En el modelo chileno, adoptado por otros países, la cuantía de tu pensión depende estrictamente de lo que has cotizado al Estado, y lo que percibes al final se calcula según la evolución de la inversión en el mercado.

Tanto vas pagando, tanto cobrarás.
En ese modelo no hay solidaridad intergeneracional, porque cada generación se paga lo suyo y quien no paga no cobra nada.

El nuestro aún es algo solidario.
Pero también crea situaciones muy injustas al considerar para el cálculo de tu pensión sólo los veinticinco últimos años. Muchos cotizaron el máximo de jóvenes, pero se quedaron en paro a los cincuenta y han acabado percibiendo una pensión mínima.

Usted defiende un sistema nocional.
Porque es contributivo: cobrarías en función de lo que has cotizado, pero no sólo los últimos 25 años, sino durante toda tu vida.

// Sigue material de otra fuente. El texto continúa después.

-- ==== Sys2Proof/Machine/HostDriver.lean ====
section
/-!
DEFINITION. The Host at work (48_host_framing.md R128): a script runs against the block, the Host reads STATUS and
takes the failure branch or reads the bitmap, clears the block, and answers as D0's entry contract asks.
-/

namespace Sys2Proof.Machine

/-- `f` on the outcome of a run that has not stopped. -/
def thenDo {α β : Type} (o : Host.Outcome α Fault Refusal) (f : α → Host.Outcome β Fault Refusal) :
    Host.Outcome β Fault Refusal :=
  match o with
  | .next a => f a
  | .fault e => .fault e
  | .refused r => .refused r

/-- One line of a script: the input has its step; where the stall rule holds it (20_memory.md R48) the Engine moves
first. -/
def feed (i : Input) (s : State) : Host.Outcome State Fault Refusal :=
  thenDo (step { s with inputs := [i] }) fun t => if t.inputs = [] then .next t else step t

/-- A script, line by line. -/
def runScript : List Input → State → Host.Outcome State Fault Refusal
  | [], s => .next s
  | i :: rest, s => thenDo (feed i s) (runScript rest)

/-- A script run by a Host that keeps only the words read from here on. -/
def ask (script : List Input) (s : State) : Host.Outcome State Fault Refusal := runScript script { s with replies := [] }

/-- The word the Host read last. -/
def lastReply (s : State) : Word := s.replies.getLast?.getD 0

/-- STATUS.ERR of a word read from STATUS (10_state.md R16). -/
def statusErr (w : Word) : Bool := w.getLsbD 2

/-- STATUS.WARN of a word read from STATUS (10_state.md R16). -/
def statusWarn (w : Word) : Bool := w.getLsbD 3

/-- What the Host tells its caller (48_host_framing.md R128, R130). -/
inductive HostReport where
  /-- The stream is at the sink. -/
  | success
  /-- A terminal failure of R130. -/
  | failure (e : HostError)
  /-- The configuration does not fit the wire format (48_host_framing.md R127, log 14). -/
  | unframed (r : FrameRefusal)
  deriving DecidableEq, Repr

/-- The end of one call: the report, the warning, the bytes at the sink, the block. `warning` surfaces D0 §7's advisory
from the STATUS the Host has read, whatever the report says (48_host_framing.md R128). -/
structure HostRun where
  report : HostReport
  warning : Bool
  written : List Byte
  block : State
  deriving DecidableEq, Repr

/-- The Sink Writer (48_host_framing.md R125, R130). `room` is how many bytes the sink takes before an I/O error, none
where it takes all (log 18). The warning was read before and stands beside every report. -/
def emit (room : Option Nat) (warning : Bool) (stream : Except FrameRefusal (List Byte)) (block : State) : HostRun :=
  match stream with
  | .error r => { report := .unframed r, warning := warning, written := [], block := block }
  | .ok bytes =>
    match room with
    | none => { report := .success, warning := warning, written := bytes, block := block }
    | some k =>
      if bytes.length ≤ k then { report := .success, warning := warning, written := bytes, block := block }
      else { report := .failure .sinkWriteFailure, warning := warning, written := bytes.take k, block := block }

/-- The bitmap the Host has read, byte by byte. -/
def readBitmap (replies : List Word) (k : Nat) : Byte := (replies.getD k 0).setWidth 8

/-- ERR = 1 in the STATUS word (48_host_framing.md R128): read ERRCODE, go to CLR, report the failure; no byte has been
written (R130). -/
def afterFailure (polls : Nat) (warning : Bool) (s : State) : Host.Outcome HostRun Fault Refusal :=
  thenDo (ask [rd .errcode] s) fun t =>
    thenDo (ask (clearScript polls) t) fun u =>
      .next { report := .failure (reportedError (lastReply t)), warning := warning, written := [], block := u }

/-- ERR = 0 in the STATUS word (48_host_framing.md R128): read BMP, go to CLR, feed the Frame Encoder and the sink. -/
def afterSuccess (c : HostConfig) (polls : Nat) (room : Option Nat) (img : Image) (warning : Bool) (s : State) :
    Host.Outcome HostRun Fault Refusal :=
  thenDo (ask (bitmapScript (bitmapBytes c img)) s) fun t =>
    thenDo (ask (clearScript polls) t) fun u =>
      .next (emit room warning
        (sinkStream (readBitmap t.replies) c.canvasWidth.toNat img.height.toNat c.maxBandHeight.toNat c.cut) u)

/-- One conversion (48_host_framing.md R128) of what the decoder answered (R131), in either form of the command part:
D0's entry contract, which returns success or a failure signal. -/
def hostConvert (c : HostConfig) (form : ConversionForm) (polls : Nat) (room : Option Nat)
    (decoded : Except InputFailure Image) (s : State) : Host.Outcome HostRun Fault Refusal :=
  match decoded with
  | .error e => .next { report := .failure (inputError e), warning := false, written := [], block := s }
  | .ok img =>
    thenDo (ask (conversionScript c form polls img) s) fun t =>
      let warning := statusWarn (lastReply t)
      if statusErr (lastReply t) then afterFailure polls warning t
      else afterSuccess c polls room img warning t

end Sys2Proof.Machine
end

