/-! ### refuseAccess -/

@[simp] theorem refuseAccess_w (s : State) : (refuseAccess s).w = s.w := rfl
@[simp] theorem refuseAccess_h (s : State) : (refuseAccess s).h = s.h := rfl
@[simp] theorem refuseAccess_wc (s : State) : (refuseAccess s).wc = s.wc := rfl
@[simp] theorem refuseAccess_n (s : State) : (refuseAccess s).n = s.n := rfl
@[simp] theorem refuseAccess_stride (s : State) : (refuseAccess s).stride = s.stride := rfl
@[simp] theorem refuseAccess_photo (s : State) : (refuseAccess s).photo = s.photo := rfl
@[simp] theorem refuseAccess_rotate (s : State) : (refuseAccess s).rotate = s.rotate := rfl
@[simp] theorem refuseAccess_align (s : State) : (refuseAccess s).align = s.align := rfl
@[simp] theorem refuseAccess_busy (s : State) : (refuseAccess s).busy = s.busy := rfl
@[simp] theorem refuseAccess_grayFits (s : State) : (refuseAccess s).grayFits = s.grayFits := rfl
@[simp] theorem refuseAccess_canvasFits (s : State) : (refuseAccess s).canvasFits = s.canvasFits := rfl
@[simp] theorem refuseAccess_pixAt (s : State) (a : Nat) : (refuseAccess s).pixAt a = s.pixAt a := rfl
@[simp] theorem refuseAccess_grayAt (s : State) (a : Nat) : (refuseAccess s).grayAt a = s.grayAt a := rfl
@[simp] theorem refuseAccess_bmpAt (s : State) (a : Nat) : (refuseAccess s).bmpAt a = s.bmpAt a := rfl
@[simp] theorem refuseAccess_histAt (s : State) (a : Nat) : (refuseAccess s).histAt a = s.histAt a := rfl
@[simp] theorem refuseAccess_lutAt (s : State) (a : Nat) : (refuseAccess s).lutAt a = s.lutAt a := rfl

/-! ### writeStatus -/

@[simp] theorem writeStatus_w (d : Word) (s : State) : (writeStatus d s).w = s.w := rfl
@[simp] theorem writeStatus_h (d : Word) (s : State) : (writeStatus d s).h = s.h := rfl
@[simp] theorem writeStatus_wc (d : Word) (s : State) : (writeStatus d s).wc = s.wc := rfl
@[simp] theorem writeStatus_n (d : Word) (s : State) : (writeStatus d s).n = s.n := rfl
@[simp] theorem writeStatus_stride (d : Word) (s : State) : (writeStatus d s).stride = s.stride := rfl
@[simp] theorem writeStatus_photo (d : Word) (s : State) : (writeStatus d s).photo = s.photo := rfl
@[simp] theorem writeStatus_rotate (d : Word) (s : State) : (writeStatus d s).rotate = s.rotate := rfl
@[simp] theorem writeStatus_align (d : Word) (s : State) : (writeStatus d s).align = s.align := rfl
@[simp] theorem writeStatus_busy (d : Word) (s : State) : (writeStatus d s).busy = s.busy := rfl
@[simp] theorem writeStatus_grayFits (d : Word) (s : State) : (writeStatus d s).grayFits = s.grayFits := rfl
@[simp] theorem writeStatus_canvasFits (d : Word) (s : State) : (writeStatus d s).canvasFits = s.canvasFits := rfl
@[simp] theorem writeStatus_pixAt (d : Word) (s : State) (a : Nat) : (writeStatus d s).pixAt a = s.pixAt a := rfl
@[simp] theorem writeStatus_grayAt (d : Word) (s : State) (a : Nat) : (writeStatus d s).grayAt a = s.grayAt a := rfl
@[simp] theorem writeStatus_bmpAt (d : Word) (s : State) (a : Nat) : (writeStatus d s).bmpAt a = s.bmpAt a := rfl
@[simp] theorem writeStatus_histAt (d : Word) (s : State) (a : Nat) : (writeStatus d s).histAt a = s.histAt a := rfl
@[simp] theorem writeStatus_lutAt (d : Word) (s : State) (a : Nat) : (writeStatus d s).lutAt a = s.lutAt a := rfl

/-! ### applyReset -/

@[simp] theorem applyReset_pixAt (s : State) (a : Nat) : (applyReset s).pixAt a = s.pixAt a := rfl
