/-- STATUS clears BUSERR by bit 4. -/
theorem regWrite_clears_buserr {r : RegName} {v : Word} {s : State} (hs : s.buserr = true)
    (h : (regWrite r v s).buserr = false) : r = .status ∧ v.getLsbD 4 = true := by
  by_cases hr : r = .status
  · subst hr
    have hmask : (s.buserr && !v.getLsbD 4) = false := (congrArg State.buserr (writeStatus_eq v s)).symm.trans h
    rw [hs, Bool.true_and, Bool.not_eq_false'] at hmask
    exact ⟨rfl, hmask⟩
  · exact absurd (h.symm.trans (regWrite_buserr hr v hs)) Bool.false_ne_true

theorem hostAccess_clears_buserr {a : Access} {s : State} (hs : s.buserr = true)
    (h : (hostAccess a s).buserr = false) : ∃ v, a = .write .reg 0x08 4 v ∧ v.getLsbD 4 = true := by
  rcases hostAccess_cases a s with ⟨space, addr, n, v, rfl, ha⟩ | ⟨_, _, _, _, _, ha | ha⟩ <;> rw [ha] at h
  · rcases memWrite_cases space addr n v s with hw | ⟨r, rfl, rfl, hr, hw⟩ | ⟨_, _, hw⟩ <;> rw [hw] at h
    · exact absurd h.symm Bool.false_ne_true
    · obtain ⟨rfl, hbit⟩ := regWrite_clears_buserr hs h
      rw [regAt_eq_some hr]
      exact ⟨v, rfl, hbit⟩
    · exact absurd (h.symm.trans hs) Bool.false_ne_true
  · exact absurd (h.symm.trans hs) Bool.false_ne_true
  · exact absurd h.symm Bool.false_ne_true

/-- Settles O41: the Engine keeps BUSERR, and the Host clears it by one write only. -/
theorem buserrIsSticky : Obligations.BuserrIsSticky := by
  unfold Obligations.BuserrIsSticky
  intro s t hs h ht
  have hkept : ∀ {u : State}, keptByCommands t = keptByCommands u → u.buserr = true → False := fun hk hu =>
    Bool.false_ne_true (ht.symm.trans ((congrArg (fun k => k.2.1.2.1) hk).trans hu))
  rcases step_next h with ⟨rest, hin, _⟩ | ⟨rest, _, _, rfl⟩ | ⟨rest, w, i, _, _, _, hexec⟩ |
    ⟨rest, w, e, _, _, _, rfl⟩ | ⟨a, rest, hin, _, rfl⟩
  · exact .inl ⟨rest, hin⟩
  · exact absurd (ht.symm.trans hs) Bool.false_ne_true
  · exact (hkept (keptByCommands_exec hexec) hs).elim
  · exact (hkept (keptByCommands_performIllegal w _) hs).elim
  · obtain ⟨v, rfl, hbit⟩ := hostAccess_clears_buserr (s := { s with inputs := rest }) hs ht
    exact .inr ⟨v, rest, hin, hbit⟩

/-! ### Little-endian bytes -/

/-- Bytes below the top one read as a sum of powers (20_memory.md R41). -/
theorem littleEndian_map_range (n : Nat) (byte : Nat → Byte) :
    littleEndian ((List.range n).map byte) =
      ((List.range n).map fun j => (byte j).toNat * 2 ^ (8 * j)).sum := by
  induction n generalizing byte with
  | zero => rfl
  | succ n ih =>
    have hpow : ∀ j, (byte (j + 1)).toNat * 2 ^ (8 * (j + 1)) = 256 * ((byte (j + 1)).toNat * 2 ^ (8 * j)) := by
      intro j
      rw [Nat.mul_succ, Nat.pow_add]
      ring
    rw [List.range_succ_eq_map, List.map_cons, List.map_cons, List.map_map, List.map_map, littleEndian,
      List.sum_cons, Nat.mul_zero, Nat.pow_zero, Nat.mul_one]
    have htail := ih fun j => byte (j + 1)
    simp only [Function.comp_def, Nat.succ_eq_add_one, hpow, htail, List.sum_map_mul_left]

theorem littleEndian_lt (bytes : List Byte) : littleEndian bytes < 256 ^ bytes.length := by
  induction bytes with
  | nil => decide
  | cons b bytes ih =>
    have hb : b.toNat < 256 := b.isLt
    rw [littleEndian, List.length_cons, Nat.pow_succ]
    omega

/-- The bytes of a number by position are its little-endian bytes. -/
theorem map_range_byte (n v : Nat) :
    ((List.range n).map fun j => BitVec.ofNat 8 (v / 256 ^ j)) = littleEndianBytes n v := by
  induction n generalizing v with
  | zero => rfl
  | succ n ih =>
    rw [List.range_succ_eq_map, List.map_cons, List.map_map, littleEndianBytes, ← ih, Nat.pow_zero, Nat.div_one]
    simp only [Function.comp_def, Nat.succ_eq_add_one, Nat.pow_succ', Nat.div_div_eq_div_mul]

theorem extractLsb'_byte (w : Word) (j : Nat) : w.extractLsb' (8 * j) 8 = BitVec.ofNat 8 (w.toNat / 256 ^ j) := by
  rw [BitVec.extractLsb', Nat.shiftRight_eq_div_pow, Nat.pow_mul]

/-- The low `n` bytes of a word read back as its value modulo 256 ^ n. -/
theorem littleEndian_extract (w : Word) (n : Nat) :
    littleEndian ((List.range n).map fun j => w.extractLsb' (8 * j) 8) = w.toNat % 256 ^ n := by
  simp only [extractLsb'_byte, map_range_byte, littleEndian_littleEndianBytes]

¿Al final cuánto percibiríamos?
Tu pensión se cuantificaría con un cálculo sobre todo lo que hubieras cotizado en una cuenta nocional virtual para después ajustarlo a la esperanza de vida de tu generación. De ese modo, lo haríamos sostenible y así solidario con los pensionistas futuros.

Un cálculo complejo, pero completo.
Al ser contributivo, desincentivaría el fraude, porque todos sabrían que cobrarían según cuánto hubieran cotizado toda su vida.

Veo que habrá que ahorrar.
Y alargar al máximo su vida laboral: dé por hecho que a los 67 y más seguirá trabajando, así que deberá estudiar para no perder rendimiento y ser competitivo, porque, incluso después de los 50, la mejor inversión será estudiar y reciclarse para ser empleable.

¿Y si ahorro invirtiendo en vivienda?
Era buena inversión para nuestros padres por la gran inflación que sufrieron y las devaluaciones. Comprarse el piso era un modo de proteger sus ahorros... ¡Y vaya si ahorraron los españoles! Tanto como cualquier otro país europeo, pero casi todo en pisos.

Ahora no parece tan buena inversión.
Por tradición la hemos mantenido: el 90 por ciento de los pensionistas españoles tiene piso en propiedad, frente al 55 por ciento de los alemanes; pero también el 80 por ciento de los baby boomers españoles es propietario frente al 44 por ciento de los alemanes.

Hoy muchos sólo pueden pagar deuda.
Yo tengo un fondo de pensiones y la desgravación es enorme, y regresiva: sería más justo suprimirla y reducir impuestos sobre el ahorro. Pero el mejor ahorro cuando la vida laboral se alarga es invertir en tu capital intelectual: estudiar y reciclarte.